The task
Show all lines of the listing that contain the word "Instr".

• • • •

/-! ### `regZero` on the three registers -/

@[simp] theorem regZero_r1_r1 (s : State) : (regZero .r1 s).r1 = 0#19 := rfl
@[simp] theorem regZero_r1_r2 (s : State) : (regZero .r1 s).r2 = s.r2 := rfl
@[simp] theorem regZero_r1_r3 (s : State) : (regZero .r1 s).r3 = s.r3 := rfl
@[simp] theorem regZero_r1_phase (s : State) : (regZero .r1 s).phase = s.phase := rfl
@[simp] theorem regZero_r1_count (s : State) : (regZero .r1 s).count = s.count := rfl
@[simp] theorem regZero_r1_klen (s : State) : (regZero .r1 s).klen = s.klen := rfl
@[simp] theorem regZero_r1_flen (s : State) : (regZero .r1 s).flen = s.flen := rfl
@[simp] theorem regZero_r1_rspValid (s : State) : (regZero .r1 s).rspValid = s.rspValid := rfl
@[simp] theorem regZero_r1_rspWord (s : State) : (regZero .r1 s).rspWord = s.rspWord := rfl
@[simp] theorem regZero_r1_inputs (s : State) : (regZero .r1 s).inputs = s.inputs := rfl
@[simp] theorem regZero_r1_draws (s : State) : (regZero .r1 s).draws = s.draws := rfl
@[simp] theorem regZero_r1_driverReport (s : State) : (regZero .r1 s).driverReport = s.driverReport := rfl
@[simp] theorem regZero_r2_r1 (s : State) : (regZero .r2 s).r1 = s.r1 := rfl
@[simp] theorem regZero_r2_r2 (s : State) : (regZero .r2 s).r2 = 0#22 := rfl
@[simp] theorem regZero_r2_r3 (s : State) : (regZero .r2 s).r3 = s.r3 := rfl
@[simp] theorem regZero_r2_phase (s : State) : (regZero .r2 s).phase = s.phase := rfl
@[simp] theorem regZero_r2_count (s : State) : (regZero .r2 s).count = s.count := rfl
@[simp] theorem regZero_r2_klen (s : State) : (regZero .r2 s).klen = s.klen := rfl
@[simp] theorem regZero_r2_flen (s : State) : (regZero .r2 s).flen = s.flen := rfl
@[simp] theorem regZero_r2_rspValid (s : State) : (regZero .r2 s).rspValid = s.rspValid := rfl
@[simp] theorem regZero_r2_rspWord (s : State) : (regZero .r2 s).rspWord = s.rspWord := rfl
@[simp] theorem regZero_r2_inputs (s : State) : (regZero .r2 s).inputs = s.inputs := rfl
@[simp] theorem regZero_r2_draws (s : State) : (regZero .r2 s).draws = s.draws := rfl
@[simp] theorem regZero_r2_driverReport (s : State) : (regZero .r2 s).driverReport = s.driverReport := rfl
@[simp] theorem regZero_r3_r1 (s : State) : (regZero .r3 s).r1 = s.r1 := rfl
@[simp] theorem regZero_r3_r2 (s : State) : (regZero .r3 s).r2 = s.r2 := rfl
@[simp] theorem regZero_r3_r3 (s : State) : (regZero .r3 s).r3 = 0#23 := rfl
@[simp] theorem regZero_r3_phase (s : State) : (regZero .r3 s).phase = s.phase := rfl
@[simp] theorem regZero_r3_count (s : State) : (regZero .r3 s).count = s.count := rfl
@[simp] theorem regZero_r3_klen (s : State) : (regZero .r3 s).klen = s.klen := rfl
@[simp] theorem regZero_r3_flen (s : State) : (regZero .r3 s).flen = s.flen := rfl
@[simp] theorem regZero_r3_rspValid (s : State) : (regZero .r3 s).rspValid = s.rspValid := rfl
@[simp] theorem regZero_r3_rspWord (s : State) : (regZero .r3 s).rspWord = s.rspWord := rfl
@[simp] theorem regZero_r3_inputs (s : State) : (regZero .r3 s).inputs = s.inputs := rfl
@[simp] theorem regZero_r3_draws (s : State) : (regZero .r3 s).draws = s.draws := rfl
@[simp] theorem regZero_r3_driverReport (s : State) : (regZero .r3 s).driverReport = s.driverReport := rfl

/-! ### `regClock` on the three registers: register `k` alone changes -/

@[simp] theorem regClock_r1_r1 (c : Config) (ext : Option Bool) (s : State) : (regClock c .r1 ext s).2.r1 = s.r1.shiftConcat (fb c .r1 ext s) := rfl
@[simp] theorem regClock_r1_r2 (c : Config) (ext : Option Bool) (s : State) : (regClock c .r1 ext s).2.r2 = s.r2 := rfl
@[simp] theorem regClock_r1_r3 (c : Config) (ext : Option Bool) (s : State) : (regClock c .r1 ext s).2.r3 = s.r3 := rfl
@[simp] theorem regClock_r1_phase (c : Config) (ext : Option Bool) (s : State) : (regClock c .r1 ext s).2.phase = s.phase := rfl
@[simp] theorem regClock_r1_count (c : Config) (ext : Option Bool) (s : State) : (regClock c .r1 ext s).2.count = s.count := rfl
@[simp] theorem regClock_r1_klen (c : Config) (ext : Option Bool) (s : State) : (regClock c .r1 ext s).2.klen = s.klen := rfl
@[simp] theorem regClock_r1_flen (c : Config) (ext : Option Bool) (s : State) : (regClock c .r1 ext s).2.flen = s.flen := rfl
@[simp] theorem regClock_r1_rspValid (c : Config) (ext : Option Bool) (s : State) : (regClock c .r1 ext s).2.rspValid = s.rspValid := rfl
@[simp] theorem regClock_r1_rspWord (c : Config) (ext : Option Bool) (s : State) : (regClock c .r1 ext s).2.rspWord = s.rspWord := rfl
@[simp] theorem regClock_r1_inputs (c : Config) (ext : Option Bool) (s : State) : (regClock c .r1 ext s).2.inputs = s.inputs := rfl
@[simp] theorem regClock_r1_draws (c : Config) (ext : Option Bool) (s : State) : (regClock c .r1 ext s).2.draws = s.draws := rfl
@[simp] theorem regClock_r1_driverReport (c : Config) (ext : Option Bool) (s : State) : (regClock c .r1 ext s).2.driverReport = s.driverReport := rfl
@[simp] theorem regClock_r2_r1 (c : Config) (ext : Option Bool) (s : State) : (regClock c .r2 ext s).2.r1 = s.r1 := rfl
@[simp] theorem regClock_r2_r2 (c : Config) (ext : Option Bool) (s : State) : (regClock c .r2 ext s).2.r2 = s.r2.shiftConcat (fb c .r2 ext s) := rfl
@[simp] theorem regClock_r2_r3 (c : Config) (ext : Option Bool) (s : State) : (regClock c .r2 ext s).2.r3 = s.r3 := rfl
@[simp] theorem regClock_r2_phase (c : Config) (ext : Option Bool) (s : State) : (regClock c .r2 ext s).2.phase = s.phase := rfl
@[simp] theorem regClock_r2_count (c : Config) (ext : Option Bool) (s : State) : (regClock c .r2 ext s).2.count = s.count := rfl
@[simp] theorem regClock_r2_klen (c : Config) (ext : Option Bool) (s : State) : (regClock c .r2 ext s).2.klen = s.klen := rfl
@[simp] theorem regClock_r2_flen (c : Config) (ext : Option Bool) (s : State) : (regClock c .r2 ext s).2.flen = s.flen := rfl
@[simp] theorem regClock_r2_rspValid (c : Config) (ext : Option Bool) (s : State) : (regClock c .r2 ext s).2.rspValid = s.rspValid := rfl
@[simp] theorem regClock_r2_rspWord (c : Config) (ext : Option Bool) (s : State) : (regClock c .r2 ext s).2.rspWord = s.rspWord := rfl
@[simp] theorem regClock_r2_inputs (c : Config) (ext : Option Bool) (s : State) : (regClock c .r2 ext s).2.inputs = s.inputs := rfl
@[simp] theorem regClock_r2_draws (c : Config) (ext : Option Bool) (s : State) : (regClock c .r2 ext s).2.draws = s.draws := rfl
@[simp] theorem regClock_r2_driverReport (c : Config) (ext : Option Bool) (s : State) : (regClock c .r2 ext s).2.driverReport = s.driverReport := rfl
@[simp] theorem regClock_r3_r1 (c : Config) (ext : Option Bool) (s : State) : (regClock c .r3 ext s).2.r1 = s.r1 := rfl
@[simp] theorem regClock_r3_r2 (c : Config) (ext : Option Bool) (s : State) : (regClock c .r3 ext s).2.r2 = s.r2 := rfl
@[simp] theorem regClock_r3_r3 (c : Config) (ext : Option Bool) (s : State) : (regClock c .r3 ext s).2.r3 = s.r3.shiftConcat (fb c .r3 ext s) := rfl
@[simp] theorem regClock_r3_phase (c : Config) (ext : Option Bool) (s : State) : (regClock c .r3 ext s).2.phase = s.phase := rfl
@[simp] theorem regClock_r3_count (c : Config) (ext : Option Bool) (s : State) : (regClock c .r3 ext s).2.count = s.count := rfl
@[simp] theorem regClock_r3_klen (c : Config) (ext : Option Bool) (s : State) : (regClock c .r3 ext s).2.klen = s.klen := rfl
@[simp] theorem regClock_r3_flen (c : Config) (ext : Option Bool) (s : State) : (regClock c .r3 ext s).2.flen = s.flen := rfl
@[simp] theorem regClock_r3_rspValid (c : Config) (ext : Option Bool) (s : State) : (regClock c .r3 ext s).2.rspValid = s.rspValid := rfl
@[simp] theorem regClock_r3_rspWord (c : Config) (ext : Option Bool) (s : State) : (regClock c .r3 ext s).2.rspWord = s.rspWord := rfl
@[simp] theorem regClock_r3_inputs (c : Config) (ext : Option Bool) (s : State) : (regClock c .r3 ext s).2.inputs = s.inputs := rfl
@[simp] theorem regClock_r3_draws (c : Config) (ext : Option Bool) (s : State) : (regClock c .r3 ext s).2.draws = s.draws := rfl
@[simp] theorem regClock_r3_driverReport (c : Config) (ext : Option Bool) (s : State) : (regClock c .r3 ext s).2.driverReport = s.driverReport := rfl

• • • •

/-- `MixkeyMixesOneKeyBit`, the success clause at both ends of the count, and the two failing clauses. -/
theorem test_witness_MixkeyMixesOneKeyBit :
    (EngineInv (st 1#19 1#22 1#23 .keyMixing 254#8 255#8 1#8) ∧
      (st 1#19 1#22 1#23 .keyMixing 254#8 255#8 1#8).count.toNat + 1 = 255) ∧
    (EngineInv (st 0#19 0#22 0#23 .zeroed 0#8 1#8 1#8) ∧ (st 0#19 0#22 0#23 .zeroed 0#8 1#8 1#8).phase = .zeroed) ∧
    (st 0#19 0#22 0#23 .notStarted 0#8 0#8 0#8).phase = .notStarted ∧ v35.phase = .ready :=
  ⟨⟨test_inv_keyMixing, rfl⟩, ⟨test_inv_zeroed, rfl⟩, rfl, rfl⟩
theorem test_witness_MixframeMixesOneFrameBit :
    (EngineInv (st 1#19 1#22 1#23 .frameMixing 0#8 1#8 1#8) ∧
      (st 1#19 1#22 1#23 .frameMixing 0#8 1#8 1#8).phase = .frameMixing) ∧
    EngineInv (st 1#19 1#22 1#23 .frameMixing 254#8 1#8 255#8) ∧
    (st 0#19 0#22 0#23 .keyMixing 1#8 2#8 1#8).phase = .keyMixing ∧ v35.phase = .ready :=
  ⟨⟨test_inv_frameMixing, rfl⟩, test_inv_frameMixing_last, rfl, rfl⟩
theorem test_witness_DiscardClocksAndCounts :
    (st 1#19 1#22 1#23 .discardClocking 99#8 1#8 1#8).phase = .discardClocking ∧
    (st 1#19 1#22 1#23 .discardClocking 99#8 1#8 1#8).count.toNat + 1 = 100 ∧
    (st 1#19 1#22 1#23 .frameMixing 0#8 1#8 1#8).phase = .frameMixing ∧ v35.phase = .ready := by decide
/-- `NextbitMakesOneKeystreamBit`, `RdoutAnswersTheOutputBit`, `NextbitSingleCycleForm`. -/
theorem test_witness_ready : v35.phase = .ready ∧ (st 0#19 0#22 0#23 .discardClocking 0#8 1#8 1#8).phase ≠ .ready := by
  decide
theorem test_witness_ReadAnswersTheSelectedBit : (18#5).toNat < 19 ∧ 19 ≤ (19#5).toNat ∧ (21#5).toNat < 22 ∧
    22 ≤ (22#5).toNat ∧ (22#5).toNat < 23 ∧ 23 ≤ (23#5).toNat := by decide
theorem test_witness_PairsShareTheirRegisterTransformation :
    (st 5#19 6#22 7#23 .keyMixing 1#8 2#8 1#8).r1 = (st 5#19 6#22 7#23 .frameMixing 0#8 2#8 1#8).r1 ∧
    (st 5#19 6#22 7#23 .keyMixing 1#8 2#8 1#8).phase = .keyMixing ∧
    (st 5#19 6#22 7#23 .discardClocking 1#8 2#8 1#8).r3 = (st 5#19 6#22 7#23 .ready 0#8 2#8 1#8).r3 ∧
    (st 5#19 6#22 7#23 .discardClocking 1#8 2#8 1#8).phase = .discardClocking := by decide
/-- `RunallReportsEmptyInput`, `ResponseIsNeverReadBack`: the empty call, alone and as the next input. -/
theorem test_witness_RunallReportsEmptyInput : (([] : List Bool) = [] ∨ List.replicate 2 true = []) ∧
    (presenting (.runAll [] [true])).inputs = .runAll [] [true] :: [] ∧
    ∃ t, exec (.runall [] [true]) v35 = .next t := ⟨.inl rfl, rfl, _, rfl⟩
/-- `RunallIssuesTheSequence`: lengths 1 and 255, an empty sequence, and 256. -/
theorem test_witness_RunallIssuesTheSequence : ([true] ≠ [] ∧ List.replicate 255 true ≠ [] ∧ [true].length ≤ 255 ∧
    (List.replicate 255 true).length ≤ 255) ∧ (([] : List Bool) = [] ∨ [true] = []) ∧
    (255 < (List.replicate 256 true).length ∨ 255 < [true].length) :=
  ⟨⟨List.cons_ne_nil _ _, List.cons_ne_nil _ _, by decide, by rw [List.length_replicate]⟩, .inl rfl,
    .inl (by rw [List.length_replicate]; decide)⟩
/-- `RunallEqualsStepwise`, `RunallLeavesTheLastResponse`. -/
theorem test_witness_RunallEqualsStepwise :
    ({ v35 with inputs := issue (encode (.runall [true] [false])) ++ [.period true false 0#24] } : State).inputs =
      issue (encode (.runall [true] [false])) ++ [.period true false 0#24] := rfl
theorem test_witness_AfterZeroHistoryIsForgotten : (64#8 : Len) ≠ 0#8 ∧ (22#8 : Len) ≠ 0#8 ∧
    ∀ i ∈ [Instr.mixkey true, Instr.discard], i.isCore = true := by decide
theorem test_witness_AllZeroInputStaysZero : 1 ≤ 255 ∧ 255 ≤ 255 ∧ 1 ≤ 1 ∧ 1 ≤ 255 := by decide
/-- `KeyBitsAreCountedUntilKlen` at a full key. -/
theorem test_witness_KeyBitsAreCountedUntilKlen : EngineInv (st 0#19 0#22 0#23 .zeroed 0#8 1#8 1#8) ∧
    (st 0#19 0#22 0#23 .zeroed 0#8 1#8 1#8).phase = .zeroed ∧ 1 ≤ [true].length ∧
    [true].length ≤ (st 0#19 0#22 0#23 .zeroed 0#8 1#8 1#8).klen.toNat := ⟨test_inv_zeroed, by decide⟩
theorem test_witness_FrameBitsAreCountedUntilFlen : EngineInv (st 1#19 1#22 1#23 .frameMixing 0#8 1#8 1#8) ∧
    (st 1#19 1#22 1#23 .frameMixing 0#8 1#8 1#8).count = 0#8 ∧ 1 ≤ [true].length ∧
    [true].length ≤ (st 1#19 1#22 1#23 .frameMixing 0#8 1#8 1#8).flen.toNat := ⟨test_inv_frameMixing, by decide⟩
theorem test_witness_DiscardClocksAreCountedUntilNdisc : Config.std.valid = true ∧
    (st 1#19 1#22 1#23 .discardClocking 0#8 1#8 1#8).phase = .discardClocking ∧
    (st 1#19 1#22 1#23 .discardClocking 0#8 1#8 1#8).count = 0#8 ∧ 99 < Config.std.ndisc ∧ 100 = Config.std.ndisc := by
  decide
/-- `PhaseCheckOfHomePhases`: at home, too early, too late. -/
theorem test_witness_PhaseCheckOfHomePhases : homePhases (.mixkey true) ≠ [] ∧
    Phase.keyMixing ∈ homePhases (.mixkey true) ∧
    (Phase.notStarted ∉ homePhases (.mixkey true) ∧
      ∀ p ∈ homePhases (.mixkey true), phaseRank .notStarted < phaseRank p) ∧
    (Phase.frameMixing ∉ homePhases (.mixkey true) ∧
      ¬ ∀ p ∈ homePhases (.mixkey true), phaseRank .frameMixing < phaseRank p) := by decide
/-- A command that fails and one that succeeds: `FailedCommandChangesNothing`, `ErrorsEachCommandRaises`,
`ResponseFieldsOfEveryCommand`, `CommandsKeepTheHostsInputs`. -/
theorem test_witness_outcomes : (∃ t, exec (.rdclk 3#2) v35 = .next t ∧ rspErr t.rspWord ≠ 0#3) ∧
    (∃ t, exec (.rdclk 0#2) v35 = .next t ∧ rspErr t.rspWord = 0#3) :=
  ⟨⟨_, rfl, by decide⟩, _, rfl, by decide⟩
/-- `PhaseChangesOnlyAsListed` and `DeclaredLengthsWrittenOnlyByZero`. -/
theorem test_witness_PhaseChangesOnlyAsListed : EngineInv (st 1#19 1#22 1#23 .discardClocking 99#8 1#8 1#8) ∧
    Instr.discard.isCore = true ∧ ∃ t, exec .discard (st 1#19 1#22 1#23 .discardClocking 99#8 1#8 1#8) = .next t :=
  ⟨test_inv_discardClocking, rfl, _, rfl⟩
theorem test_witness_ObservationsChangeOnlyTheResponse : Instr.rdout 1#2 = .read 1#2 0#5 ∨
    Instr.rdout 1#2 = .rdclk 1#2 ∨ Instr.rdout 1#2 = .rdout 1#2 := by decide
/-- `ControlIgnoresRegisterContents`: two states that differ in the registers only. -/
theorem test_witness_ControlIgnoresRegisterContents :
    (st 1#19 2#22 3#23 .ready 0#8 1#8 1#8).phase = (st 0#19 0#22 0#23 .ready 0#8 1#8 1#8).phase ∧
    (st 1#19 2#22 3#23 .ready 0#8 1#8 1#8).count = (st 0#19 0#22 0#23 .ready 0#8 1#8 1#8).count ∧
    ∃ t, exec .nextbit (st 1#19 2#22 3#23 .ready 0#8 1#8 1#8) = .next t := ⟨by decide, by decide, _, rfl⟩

• • • •

Written response
    ∀ i ∈ [Instr.mixkey true, Instr.discard], i.isCore = true := by decide
    Instr.discard.isCore = true ∧ ∃ t, exec .discard (st 1#19 1#22 1#23 .discardClocking 99#8 1#8 1#8) = .next t :=
theorem test_witness_ObservationsChangeOnlyTheResponse : Instr.rdout 1#2 = .read 1#2 0#5 ∨
    Instr.rdout 1#2 = .rdclk 1#2 ∨ Instr.rdout 1#2 = .rdout 1#2 := by decide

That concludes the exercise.